— Task brief —
Please repeat the records exactly from their first line, finishing at the line containing "let s := (s.set" and including it.

Records from a dataset

* * * * *

/-- The queues of controller `k` are reset (R303). -/
def State.resetQueues (s : State) (k : Nat) : State :=
  let keep (j : Nat) : Bool := j / 65536 != k
  s.updSth (fun h => { h with
    sqs := h.sqs.filter (fun e => keep e.1), cqs := h.cqs.filter (fun e => keep e.1), cfs := h.cfs.put k false })

/-- RST_PEND of controller `k` clears once none of its contexts is live (R303). -/
def State.resetDone (s : State) (k : Nat) : State :=
  if s.is (.STH_CTL_CFG_RST_PEND k) ∧ s.sth.ctxs.all (fun e => e.2.cmd.cntlid ≠ k) then
    (s.set (.STH_CTL_CFG_RST_PEND k) 0).resetQueues k
  else s

/-- Context `x` ends with one record (R303). -/
def State.endCtx (s : State) (x fate reason event : Nat) : State :=
  let c := s.ctx x
  ((s.addFate (s.fateOf c fate reason event)).freeCtx x).resetDone c.cmd.cntlid

/-- Controller `k` is reset (R303): waiting commands end as not started, and its core is interrupted for the rest, completions that wait
for their entry among them. -/
def State.resetController (s : State) (k : Nat) : State :=
  let s := (s.set (.STH_CTL_CFG_EN k) 0).set (.STH_CTL_CFG_RST_PEND k) 1
  let mine := s.bySeq.filter (fun e => e.2.cmd.cntlid = k)
  let s := mine.foldl (fun s e =>
    let c := s.ctx e.1
    s.when (decide (c.state = 1 ∨ c.state = 2)) (fun s => s.endCtx e.1 2 0 1)) s
  (s.resetDone k).irqFen (s.get (.STH_CTL_CFG_CORE k)) (.controller k)

/-! ### Fetch -/

/-- Staithe may fetch for controller `k` (R288, R303, R304, R307, R314): it is enabled, which a VF that is not there never is, and below its
quota. -/
def State.fetches (s : State) (k : Nat) : Bool :=
  let quota := s.get (.STH_CTL_CFG_QUOTA k)
  s.is .STH_CTRL_RUN && !s.is .STH_CTRL_QUIESCE && !s.committed && s.is (.STH_CTL_CFG_EN k) && !s.is (.STH_CTL_CFG_RST_PEND k) &&
    decide ((s.sth.ctxs.filter (fun e => e.2.cmd.cntlid = k)).length < (if quota = 0 then 4096 else quota))

/-- A queue of controller `k` holds an entry. -/
def State.offers (s : State) (k : Nat) : Bool :=
  s.sth.sqs.any (fun e => e.1 / 65536 == k && e.2.head != e.2.tail)

/-- The arbiter of controller `k`, and a change of it. -/
def State.arb (s : State) (k : Nat) : Arbiter := s.sth.arb.at k
def State.updArb (s : State) (k : Nat) (f : Arbiter → Arbiter) : State := s.updSth (fun h => { h with arb := h.arb.upd k f })

/-- The queues of controller `k` that hold an entry. -/
def State.waitingQueues (s : State) (k : Nat) : List Nat :=
  (s.sth.sqs.filter (fun e => e.1 / 65536 = k ∧ e.2.head ≠ e.2.tail)).map (fun e => e.1 % 65536)

/-- The first of some queues in round robin after queue `q`. -/
def nextQueue (l : List Nat) (q : Nat) : Option Nat :=
  match lowest (l.filter (q < ·)) with
  | some x => some x
  | none => lowest l

/-- Weighted round robin with an urgent class is selected (R287, R288): CC.AMS, bits 13:11 of CC (PRESUMED: NVMe's place). -/
def State.weighted (s : State) (k : Nat) : Bool := s.sth.regs.at (queueKey k 0x14) / 2 ^ 11 % 8 == 1

/-- The class of queue `q` under weighted round robin: 4 the admin queue, before all others, 0 urgent to 3 low. -/
def Arbiter.classOf (a : Arbiter) (q : Nat) : Nat := if q = 0 then 4 else a.prio.at q

/-- A class's weight. -/
def Arbiter.weight (a : Arbiter) (c : Nat) : Nat := a.weights.getD (c - 1) 0 + 1

/-- The class that a new burst takes: the admin queue, urgent queues, then the first of high, medium and low that has credits left; where
none that offers has, all credits are renewed. -/
def Arbiter.pick (a : Arbiter) (l : List Nat) : Nat × Bool :=
  let on (c : Nat) : Bool := l.any (fun q => a.classOf q == c)
  if on 4 then (4, false)
  else if on 0 then (0, false)
  else match [1, 2, 3].find? (fun c => on c && decide (0 < a.credits.at c)) with
    | some c => (c, false)
    | none => (([1, 2, 3].find? on).getD 3, true)

/-- The burst of controller `k` goes on with its queue. -/
def State.inBurst (s : State) (k : Nat) : Bool :=
  let a := s.arb k
  s.sth.last == k && decide (0 < a.used) && (a.burst == 7 || decide (a.used < 2 ^ a.burst)) && decide (a.queue ∈ s.waitingQueues k)

/-- The queue that controller `k` is served from next (R288): its burst's, else the next by round robin among all its queues or, under
weighted round robin, among those of the class picked. -/
def State.picks (s : State) (k : Nat) : Option Nat :=
  let a := s.arb k
  let l := s.waitingQueues k
  if s.inBurst k then some a.queue
  else if s.weighted k then
    let c := (a.pick l).1
    nextQueue (l.filter (fun q => a.classOf q = c)) (a.last.at (c + 1))
  else nextQueue l (a.last.at 0)

/-- A command has been fetched from queue `q` of controller `k`. -/
def State.noteFetch (s : State) (k q : Nat) : State :=
  let go := s.inBurst k
  let w := s.weighted k
  s.updArb k (fun a =>
    let (c, renew) := a.pick (s.waitingQueues k)
    let credits := if renew then [1, 2, 3].foldl (fun t c => t.put c (a.weight c)) a.credits else a.credits
    let credits := if w && decide (1 ≤ a.classOf q) && decide (a.classOf q ≤ 3) then credits.put (a.classOf q) (credits.at (a.classOf q) - 1) else credits
    { a with credits := if w then credits else a.credits, queue := q, used := if go then a.used + 1 else 1
             last := (a.last.put 0 q).put (c + 1) (if go then a.last.at (c + 1) else q) })

/-- It is the turn of controller `k` (R288): the one last served goes on with its burst, else the next in round robin is served. -/
def State.turn (s : State) (k : Nat) : Bool :=
  let on (j : Nat) : Bool := s.fetches j && s.offers j
  if s.inBurst s.sth.last && on s.sth.last then k == s.sth.last
  else (List.range ((k + 31 - s.sth.last) % 32)).all (fun j => !on ((s.sth.last + 1 + j) % 32))

/-- What the host sets of a controller's arbitration by admin commands that complete well (R288; PRESUMED: NVMe's opcodes and fields): Set
Features 01h gives burst and weights, Create I/O Submission Queue a queue's priority. -/
def State.arbitrate (s : State) (c : HostCommand) : State :=
  let d (i : Nat) : Nat := fieldAt c.sqe (4 * i) 4
  if c.sqid ≠ 0 then s
  else if d 0 % 256 = 9 ∧ d 10 % 256 = 1 then
    s.updArb c.cntlid (fun a => { a with
      burst := d 11 % 8, weights := [d 11 / 2 ^ 24 % 256, d 11 / 2 ^ 16 % 256, d 11 / 2 ^ 8 % 256], credits := [] })
  else if d 0 % 256 = 1 then s.updArb c.cntlid (fun a => { a with prio := a.prio.put (d 10 % 65536) (d 11 / 2 % 4) })
  else s

/-- The idle counter starts over (R311). -/
def State.notIdle (s : State) : State := (s.set .STH_IDLE_STATUS_IDLE 0).updSth (fun h => { h with idleMs := 0 })

/-- The idle counter has reached threshold `i` (R311). -/
def State.idleAt (s : State) (i : Nat) : State :=
  (s.set .STH_IDLE_STATUS_EXPIRED (s.get .STH_IDLE_STATUS_EXPIRED ||| 2 ^ i)).irqFen (s.get .STH_PS_CORE) (.idle i)

/-- A millisecond passes (R311): the idle counter takes a step every 10 ms while no context is live, and may reach a nonzero threshold. -/
def State.idleMs (s : State) : State :=
  if s.sth.ctxs ≠ [] then s
  else if s.sth.idleMs < 9 then s.updSth (fun h => { h with idleMs := h.idleMs + 1 })
  else
    let s := (s.incSat .STH_IDLE_STATUS_IDLE).updSth (fun h => { h with idleMs := 0 })
    s.forN 4 (fun j s =>
      s.when (s.is (.STH_IDLE_THRESH (j + 1)) && s.get (.STH_IDLE_THRESH (j + 1)) == s.get .STH_IDLE_STATUS_IDLE) (fun s => s.idleAt (j + 1)))

/-- What the port of controller `k` does, whose clock runs (R32). -/
def State.onPort (s : State) (k : Nat) (f : State → State) : State := s.clocked (59 + k / 16) f

/-- Queue q of controller k is in use or may come into use (R286, R287): its doorbells lie in BAR0, and of I/O queue pairs there are at
most 1,024, and 256 of a controller. DESIGN CHOICE: a pair is in use once a doorbell or a fetch has moved it. -/
def State.queueOk (s : State) (k q : Nat) : Bool :=
  let sq := s.sth.sqs.map (·.1)
  let used := (sq ++ (s.sth.cqs.map (·.1)).filter (fun e => decide (e ∉ sq))).filter (fun e => e % 65536 ≠ 0)
  q == 0 || decide (queueKey k q ∈ used) ||
    (decide (q < 1536) && decide (used.length < 1024) && decide ((used.filter (fun e => e / 65536 = k)).length < 256))

/-- Function `k` is there (R286): a PF, or a VF that its PF enables. -/
def State.fnOn (s : State) (k : Nat) : Bool := decide (k % 16 ≤ s.sth.vfs.at (k / 16))

/-- Queue q of controller k takes doorbells. -/
def State.rings (s : State) (k q : Nat) : Bool := s.fnOn k && s.is (.STH_CTL_CFG_EN k) && s.queueOk k q

/-- A doorbell of controller k is written (R288, R300, R304, R311): a tail of the host's, or a head; any write ends the idle time. -/
def State.sqRing (s : State) (k q tail : Nat) : State :=
  s.notIdle.when (s.rings k q) (fun s =>
    s.updSth (fun h => { h with sqs := h.sqs.upd (queueKey k q) (fun x => { x with tail := tail }) }))
def State.cqRing (s : State) (k q head : Nat) : State :=
  s.notIdle.when (s.rings k q) (fun s =>
    s.updSth (fun h => { h with cqs := h.cqs.upd (queueKey k q) (fun x => { x with head := head }) }))

/-- SQ_DOORBELL (R288, R304): the tail moves, whether or not fetching runs. -/
def execSqDoorbell (k q tail : Nat) (s : State) : Host.Outcome State Fault Refusal := .next (s.onPort k fun s => s.sqRing k q tail)

/-- CQ_DOORBELL (R300): the host's head moves. -/
def execCqDoorbell (k q head : Nat) (s : State) : Host.Outcome State Fault Refusal := .next (s.onPort k fun s => s.cqRing k q head)

/-- COMMAND_FETCH (R288–R291, R298, R312): the entry is copied into free context `x` with the next SEQ. -/
def execCommandFetch (x : Nat) (cmd : HostCommand) (s : State) : Host.Outcome State Fault Refusal :=
  let k := cmd.cntlid
  let key := queueKey k cmd.sqid
  let q := s.sth.sqs.at key
  if s.fetches k ∧ s.turn k ∧ s.picks k = some cmd.sqid ∧ q.head ≠ q.tail ∧ (s.ctx x).state = 0 ∧ x < 4096 ∧ s.domainOn (59 + k / 16) then
    let append := cmd.op = .zoneAppend
    let c : Ctx := { state := if append then 2 else 1, cmd := cmd, seq := s.sth.nextSeq, ranges := cmd.locks }
    let s := (s.noteFetch k cmd.sqid).updSth (fun h => { h with
      ctxs := h.ctxs.put x c, nextSeq := (h.nextSeq + 1) % 2 ^ 32, last := k,
      sqs := h.sqs.put key { q with head := (q.head + 1) % (max 1 cmd.size) } })
    let s := (s.when append (fun s => s.pushNew x true false)).notIdle.sthStatus
    .next (s.when (s.is .STH_PS_CUR) (fun s =>
      (s.set .STH_IDLE_STATUS_EXPIRED (s.get .STH_IDLE_STATUS_EXPIRED ||| 1)).irqFen (s.get .STH_PS_CORE) (.idle 0)))
  else .next s

/-- ADMISSION (R293–R298): the first WAITING command, in SEQ order, that all its resources can be taken for. -/
def execAdmission (s : State) : Host.Outcome State Fault Refusal :=
  let s := s.grantAppends
  match s.bySeq.find? (fun e => s.admissible e.1 && !s.agedBlocks e.1) with
  | some e => .next (s.admitCtx e.1)
  | none => .next s

/-- ADMISSION_AGE (R296). -/
def execAdmissionAge (s : State) : Host.Outcome State Fault Refusal :=
  match s.oldestWaiting with
  | some x => .next (s.updCtx x (fun c => { c with aged := true }))
  | none => .next s

/-! ### Completion (R300–R302) -/

/-- A completion or end write is refused (R301, R303). -/
def State.cplErr (s : State) (core : Nat) : State := (s.set .STH_STATUS_CPL_ERR 1).raise 0x0804 core

/-- The status is Successful Completion: status code and code type 0. -/
def success (status : Nat) : Bool := status % 2 ^ 11 == 0

/-- STH_CPL (R299–R303): the entries are released and the completion waits for its entry, or ends a controller in reset. -/
def execSthCpl (who : Who) (core ctx status : Nat) (s : State) : Host.Outcome State Fault Refusal :=
  let c := s.ctx ctx
  .next (s.access 0x4000_0044 (fun s =>
    let assigning := c.state = 2 ∧ c.cmd.op = .zoneAppend ∧ !success status
    if c.state ≠ 3 ∧ ¬ assigning then s.cplErr who.coreOf
    else if success status ∧ c.cmd.op.carriesData ∧ !c.ledgered then s.cplErr who.coreOf
    else if s.is (.STH_CTL_CFG_RST_PEND c.cmd.cntlid) then
      let f := if c.cmd.op.carriesData then c.dataFate 1 else (3, 3)
      s.endCtx ctx f.1 f.2 1
    else
      let s := match c.ledger with
        | some i => s.when ((s.slu.ledger.at i).state == 1 && (s.slu.ledger.at i).ctx == ctx) (fun s => s.freeEntry i)
        | none => s
      let s := (s.when (success status) (fun s => s.arbitrate c.cmd)).updCtx ctx (fun c => { c with
        state := 4, held := false, ranges := [], dw0 := s.get (.STH_CPL_DW0_DW0 core), status := status % 2 ^ 15 })
      let s := s.updSth (fun h => { h with
        cqs := h.cqs.upd (queueKey c.cmd.cntlid c.cmd.cqid) (fun q => { q with waiting := q.waiting ++ [ctx] }) })
      s.grantAppends.sthStatus))

/-- The 16 bytes of a completion entry (R300): DW0, SQHD, SQID, CID, the phase tag and the status. -/
def State.cplEntry (s : State) (c : Ctx) (phase : Bool) : List Byte :=
  let sq := s.sth.sqs.at (queueKey c.cmd.cntlid c.cmd.sqid)
  leBytes 4 c.dw0 ++ leBytes 4 0 ++ leBytes 2 sq.head ++ leBytes 2 c.cmd.sqid ++ leBytes 2 c.cmd.cid ++
    leBytes 2 (c.status * 2 + phase.toNat)

/-- COMPLETION_POST (R300): completions of one queue post in the order written, while the queue of `size` entries is not full. -/
def execCompletionPost (ctx size : Nat) (s : State) : Host.Outcome State Fault Refusal :=
  let c := s.ctx ctx
  let key := queueKey c.cmd.cntlid c.cmd.cqid
  let q := s.sth.cqs.at key
  let next := (q.tail + 1) % max 1 size
  if c.state = 4 ∧ q.waiting.head? = some ctx ∧ next ≠ q.head ∧ !s.committed ∧ !s.is (.STH_CTL_CFG_RST_PEND c.cmd.cntlid) ∧ s.domainOn (59 + c.cmd.cntlid / 16) then
    let p : CplQueue := { q with
      waiting := q.waiting.drop 1, tail := next, phase := if next = 0 then !q.phase else q.phase,
      slots := q.slots.put q.tail (s.cplEntry c q.phase) }
    .next ((s.updSth (fun h => { h with cqs := h.cqs.put key p })).freeCtx ctx)
  else .next s

/-- FLUSH_READY (R302): no earlier write-kind command of the namespace is left, so the Flush is pushed a second time. -/
def execFlushReady (ctx : Nat) (s : State) : Host.Outcome State Fault Refusal :=
  let c := s.ctx ctx
  let earlier (e : Nat × Ctx) : Bool :=
    e.2.cmd.op.writeKind && e.2.state != 4 && seqBefore e.2.seq c.seq &&
      (c.cmd.nsid == 0xFFFF_FFFF || e.2.cmd.nsid == c.cmd.nsid || e.2.ranges.any (fun r => r.ns == c.cmd.nsid))
  if c.state = 3 ∧ c.cmd.op = .flush ∧ !c.notified ∧ !s.sth.ctxs.any earlier then
    .next ((s.updCtx ctx (fun c => { c with notified := true })).pushNew ctx false true)
  else .next s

* * * * *

— The answer —
/-- The queues of controller `k` are reset (R303). -/
def State.resetQueues (s : State) (k : Nat) : State :=
  let keep (j : Nat) : Bool := j / 65536 != k
  s.updSth (fun h => { h with
    sqs := h.sqs.filter (fun e => keep e.1), cqs := h.cqs.filter (fun e => keep e.1), cfs := h.cfs.put k false })

/-- RST_PEND of controller `k` clears once none of its contexts is live (R303). -/
def State.resetDone (s : State) (k : Nat) : State :=
  if s.is (.STH_CTL_CFG_RST_PEND k) ∧ s.sth.ctxs.all (fun e => e.2.cmd.cntlid ≠ k) then
    (s.set (.STH_CTL_CFG_RST_PEND k) 0).resetQueues k
  else s

/-- Context `x` ends with one record (R303). -/
def State.endCtx (s : State) (x fate reason event : Nat) : State :=
  let c := s.ctx x
  ((s.addFate (s.fateOf c fate reason event)).freeCtx x).resetDone c.cmd.cntlid

/-- Controller `k` is reset (R303): waiting commands end as not started, and its core is interrupted for the rest, completions that wait
for their entry among them. -/
def State.resetController (s : State) (k : Nat) : State :=
  let s := (s.set (.STH_CTL_CFG_EN k) 0).set (.STH_CTL_CFG_RST_PEND k) 1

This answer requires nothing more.